Brennan took it upon himself to rewatch hours of the hotel's surveillance footage from the morning Budnytska was attacked. One man piqued his interest — a guy seen chatting with and entering the elevator with Budnytska at 3:41 a.m. Brennan noticed the man leaving the hotel less than two hours later with a heavy suitcase and realized there was one possible explanation: Budnytska had been stuffed inside.

Through further investigation, Brennan was able to identify the man as Michael Lee Jones, a food concessions employee who'd been in town working at the Miami Boat Show. After a long nationwide search, the investigator learned Jones was managing concessions at a minor-league baseball park in Maryland.

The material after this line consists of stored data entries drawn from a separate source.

/-- The values of the configuration record (11 Table 11-4). -/
structure ConfigCopy where
  station : Nat
  /-- Station offset O. -/
  offset : Nat
  /-- Landmarks Ps, Pe, D, K, S and X. -/
  ps : Nat
  pe : Nat
  d : Nat
  k : Nat
  s : Nat
  x : Nat
  /-- Match window w. -/
  window : Nat
  vmax : Nat
  vhyst : Nat
  tolerance : Nat
  jamLength : Nat
  gain : Nat
  initialZero : Int
  minSamples : Nat
  settleBand : Nat
  zeroBand : Nat
  zeroFaultLimit : Nat
  /-- Counts per millimetre. -/
  cpm : Nat
  valueCap : Nat
  disputeTolerance : Nat
  disputeLimit : Nat
  creditLimit : Nat
  warningLevel : Nat
  pitch : Nat
  /-- Indicium width W. -/
  width : Nat
  cellWidth : Nat
  cellHeight : Nat
  fieldValue : Field
  fieldDate : Field
  fieldNumber : Field
  fieldSerial : Field
  serial : Nat
  /-- Frame images 0 to 3, each W columns. -/
  frames : List (List Column)
  /-- Glyphs 0 to 11, each cw columns of 16 cell rows, cell row 0 the most significant bit. -/
  glyphs : List (List (BitVec 16))
  deriving DecidableEq, Repr

/-- The configuration copy before any record has been read (assumption log 3). -/
def ConfigCopy.blank : ConfigCopy :=
  { station := 0, offset := 0, ps := 0, pe := 0, d := 0, k := 0, s := 0, x := 0, window := 0, vmax := 0, vhyst := 0,
    tolerance := 0, jamLength := 0, gain := 0, initialZero := 0, minSamples := 0, settleBand := 0, zeroBand := 0,
    zeroFaultLimit := 0, cpm := 0, valueCap := 0, disputeTolerance := 0, disputeLimit := 0, creditLimit := 0,
    warningLevel := 0, pitch := 0, width := 0, cellWidth := 0, cellHeight := 0, fieldValue := ⟨0, 0, false⟩,
    fieldDate := ⟨0, 0, false⟩, fieldNumber := ⟨0, 0, false⟩, fieldSerial := ⟨0, 0, false⟩, serial := 0, frames := [],
    glyphs := [] }

/-- The Start-up Loader (10). -/
structure Loader where
  /-- PORN high and VDD present. -/
  powered : Bool
  /-- `none` during the start-up read (R189). -/
  mode : Option StationMode
  reason : ModeReason
  configDone : Bool
  slotsDone : Bool
  banksDone : Bool
  fault : Option ConfigFault
  config : ConfigCopy
  /-- Own number on the link: the station number, or 15 (R192). -/
  number : Node
  deriving DecidableEq, Repr

/-! ### Line Position Unit -/

/-- The Line Position Unit (01). -/
structure Lpu where
  linePos : Pos
  synced : Bool
  tally : Int
  /-- Speed sample v. -/
  speed : Int
  reversal : Nat
  entryRun : Nat
  exitRun : Nat
  entryBlocked : Bool
  exitBlocked : Bool
  /-- The key of the entry owner. -/
  entryOwner : Option Pos
  /-- The horizon clearance. -/
  clearance : Option Pos
  deriving DecidableEq, Repr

Foote traveled to Maryland to interview Jones, who denied sexually assaulting anyone but agreed to provide a DNA sample. Ultimately, police say, that evidence matched the sample from the crime scene, and Jones was charged with sexual battery and kidnapping.

After Miami-Dade Police input Jones' DNA into a national database, his sample reportedly matched evidence in three other cases: one in Colorado Springs and two in New Orleans.

In the end, Jones pleaded guilty in 2006 to charges of sexual battery with a weapon and aggravated battery in the Miami case and was sentenced to two years in Florida prison. Following his release in 2008, he was tried for the case in Colorado, to which he pleaded not guilty. In the end, Jones was convicted by a jury there and sentenced to 24 years to life.

"I feel happy [about the sentence]," Budnytska told 20/20. "The criminal is where he's supposed to be, and he is never gonna hurt nobody in the future."